The two dogs vie for who gets to be nearest the front of the car, noses or paws on the armrest. Once we get to the lake, Lulu bursts out of the car, an explosion of barking and leaping. TK smiles and smiles.

Day 2. We drive a half-hour to the grocery store (Ach! we have no coffee!) where Jonsey insists on a chocolate box cake with cream cheese factory frosting. When I make it a few days later, she feels caked-out after a couple of pieces, moaning about how there is so much more to eat. She makes me promise not to let her cajole me into buying another cake to make on vacation.

Lulu rolls on a dead fish and is summoned by Jonesy for a hose-bath outside, which she partakes in humbly, gently, tail-tucked.
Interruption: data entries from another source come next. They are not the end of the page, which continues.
theorem RoundTrip.loop (rs dist : Nat) : RoundTrip.Statement (.loop rs dist) := by
  intro hy
  have hwf := hy
  change ((rs < 32 && 1 ≤ dist && dist < 2 ^ 16 : Bool)) = true at hy
  simp only [Ctl.wf, VX.wf, VX.wfArith, VX.wfTrans, VX.wfLogic, VX.wfMod, VX.wfNtt, VX.wfMovk, VMem.wf, VMem.wfLd, CopyIn.wf, CopyOut.wf, SyncOp.wf, AtomOp.wf, VAtom.wf, Exch.wf, MmaOp.wf, sr3, ldst, brOk, siOk, Bool.and_eq_true, Bool.or_eq_true, decide_eq_true_eq, beq_iff_eq, bne_iff_ne, ne_eq, if_true, if_false, Bool.false_eq_true, Bool.not_true, Bool.not_false, Bool.true_or, Bool.false_or, Bool.true_and] at hy
  obtain ⟨W, hW⟩ : ∃ W, W = 15 * 2 ^ 26 + rs * 2 ^ 16 + dist := ⟨_, rfl⟩
  have hW' := hW
  try simp only [engWord, enc29, enc3C, MmaOp.word, VX.word] at hW
  have kW : Holds W 0 [(16, dist), (5, rs), (5, 0), (6, 15)] := holds_pack (by simp only [Fitting, and_true]; omega) (by rw [hW]; simp only [pack]; ring)
  have s0 : bits W 26 6 = 15 := kW.2.2.2.1
  have s1 : bits W 16 5 = rs := kW.2.1
  have s2 : bits W 0 16 = dist := kW.1
  refine of0 (w := W) hwf (by rw [hW']; rfl) (.of_lt (by omega)) ?_
  simp [extract, scalarWord, ctlOf, payNear, payFar, s0, s1, s2]

theorem RoundTrip.ebaseTarget (e target : Nat) : RoundTrip.Statement (.ebaseTarget e target) := by
  intro hy
  have hwf := hy
  change ((1 ≤ e && e ≤ 5 && target < 2 ^ 16 : Bool)) = true at hy
  simp only [Ctl.wf, VX.wf, VX.wfArith, VX.wfTrans, VX.wfLogic, VX.wfMod, VX.wfNtt, VX.wfMovk, VMem.wf, VMem.wfLd, CopyIn.wf, CopyOut.wf, SyncOp.wf, AtomOp.wf, VAtom.wf, Exch.wf, MmaOp.wf, sr3, ldst, brOk, siOk, Bool.and_eq_true, Bool.or_eq_true, decide_eq_true_eq, beq_iff_eq, bne_iff_ne, ne_eq, if_true, if_false, Bool.false_eq_true, Bool.not_true, Bool.not_false, Bool.true_or, Bool.false_or, Bool.true_and] at hy
  obtain ⟨W, hW⟩ : ∃ W, W = 16 * 2 ^ 26 + 2 * 2 ^ 18 + e * 2 ^ 15 := ⟨_, rfl⟩
  have hW' := hW
  try simp only [engWord, enc29, enc3C, MmaOp.word, VX.word] at hW
  obtain ⟨P, hP⟩ : ∃ P, P = target := ⟨_, rfl⟩
  have hP' := hP
  try simp only [handleX, bufX, VX.ctlX] at hP
  have kW : Holds W 0 [(15, 0), (3, e), (8, 2), (6, 16)] := holds_pack (by simp only [Fitting, and_true]; omega) (by rw [hW]; simp only [pack]; ring)
  have s0 : bits W 26 6 = 16 := kW.2.2.2.1
  have s1 : bits W 18 8 = 2 := kW.2.2.1
  have s2 : bits W 15 3 = e := kW.2.1
  have p0 : bits P 0 16 = target := by rw [bits]; omega
  refine of1 (p := P) (w := W) hwf rfl (by rw [hP', hW']; rfl) (by omega) (.of_lt (by omega)) ?_
  simp [extract, scalarWord, syWord, ctlOf, payNear, payFar, s0, s1, s2, p0]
Day 3. The dogs are starting to slow down. They stand around sleepy-eyed after breakfast, but then startle alert when you mention the word beach or walk. Anytime we leave the house without the dogs, Lulu shrieks and paces—you can hear her barking move from one side of the house to the other as we get into the car. Her utter belief in abandonment is heartbreaking.

We’ve seen a small village of pileated woodpeckers so far—one bird was stumbling around the tall grass, another above it. This year’s inexperienced broods?

A large porcupine crosses the road in front of our car near the house, a creature in no hurry, so we stop, and I roll down my window to send him salutations as he enters the weeds.

Day 4. Jonesy tried to encourage the dogs to “go enjoy their dogness” out in woods. They prefer to stare at us through the screen door, pleading to be let in.

We go driving without the dogs (since they abhor waiting in the car, preferring to freak out as we walk away), out about the lakeshore, visiting little towns. I stumble around a dusty bookstore of 40,000 titles while Jonesy falls asleep on a wicker couch in the sun. We leave with a Sherman Alexie book,
The Absolutely True Diary of a Part-Time Indian
.

Day 5. Jonesy finds three grey hairs on my head. I think she is a liar.

Each day, we swim in Lake Superior, a brisk, enlivening experience—quite bracing! as Jonesy likes to say, comparing it to water off England. By now the dogs can barely stay awake at anytime of the day. This is first time I realize TK is old; her legs are unsteady on the lake rocks, she drags her left rear foot sometimes, leaving a nail-trace in the sand.

Day 6. The perfect weather ends—as we start to park the car, it pours. The hatchback had been open to air it out, and before it rained, the dogs sat in the back, looking out, ready to go.

When we get home, it is dark, and our bird-sitter has put SSW to bed. We hear him whispering to himself, and he won’t come out of his cage for me, but immediately runs up Jonesy’s arm. Now it’s clear whom he loves best. And his head bobbing begins.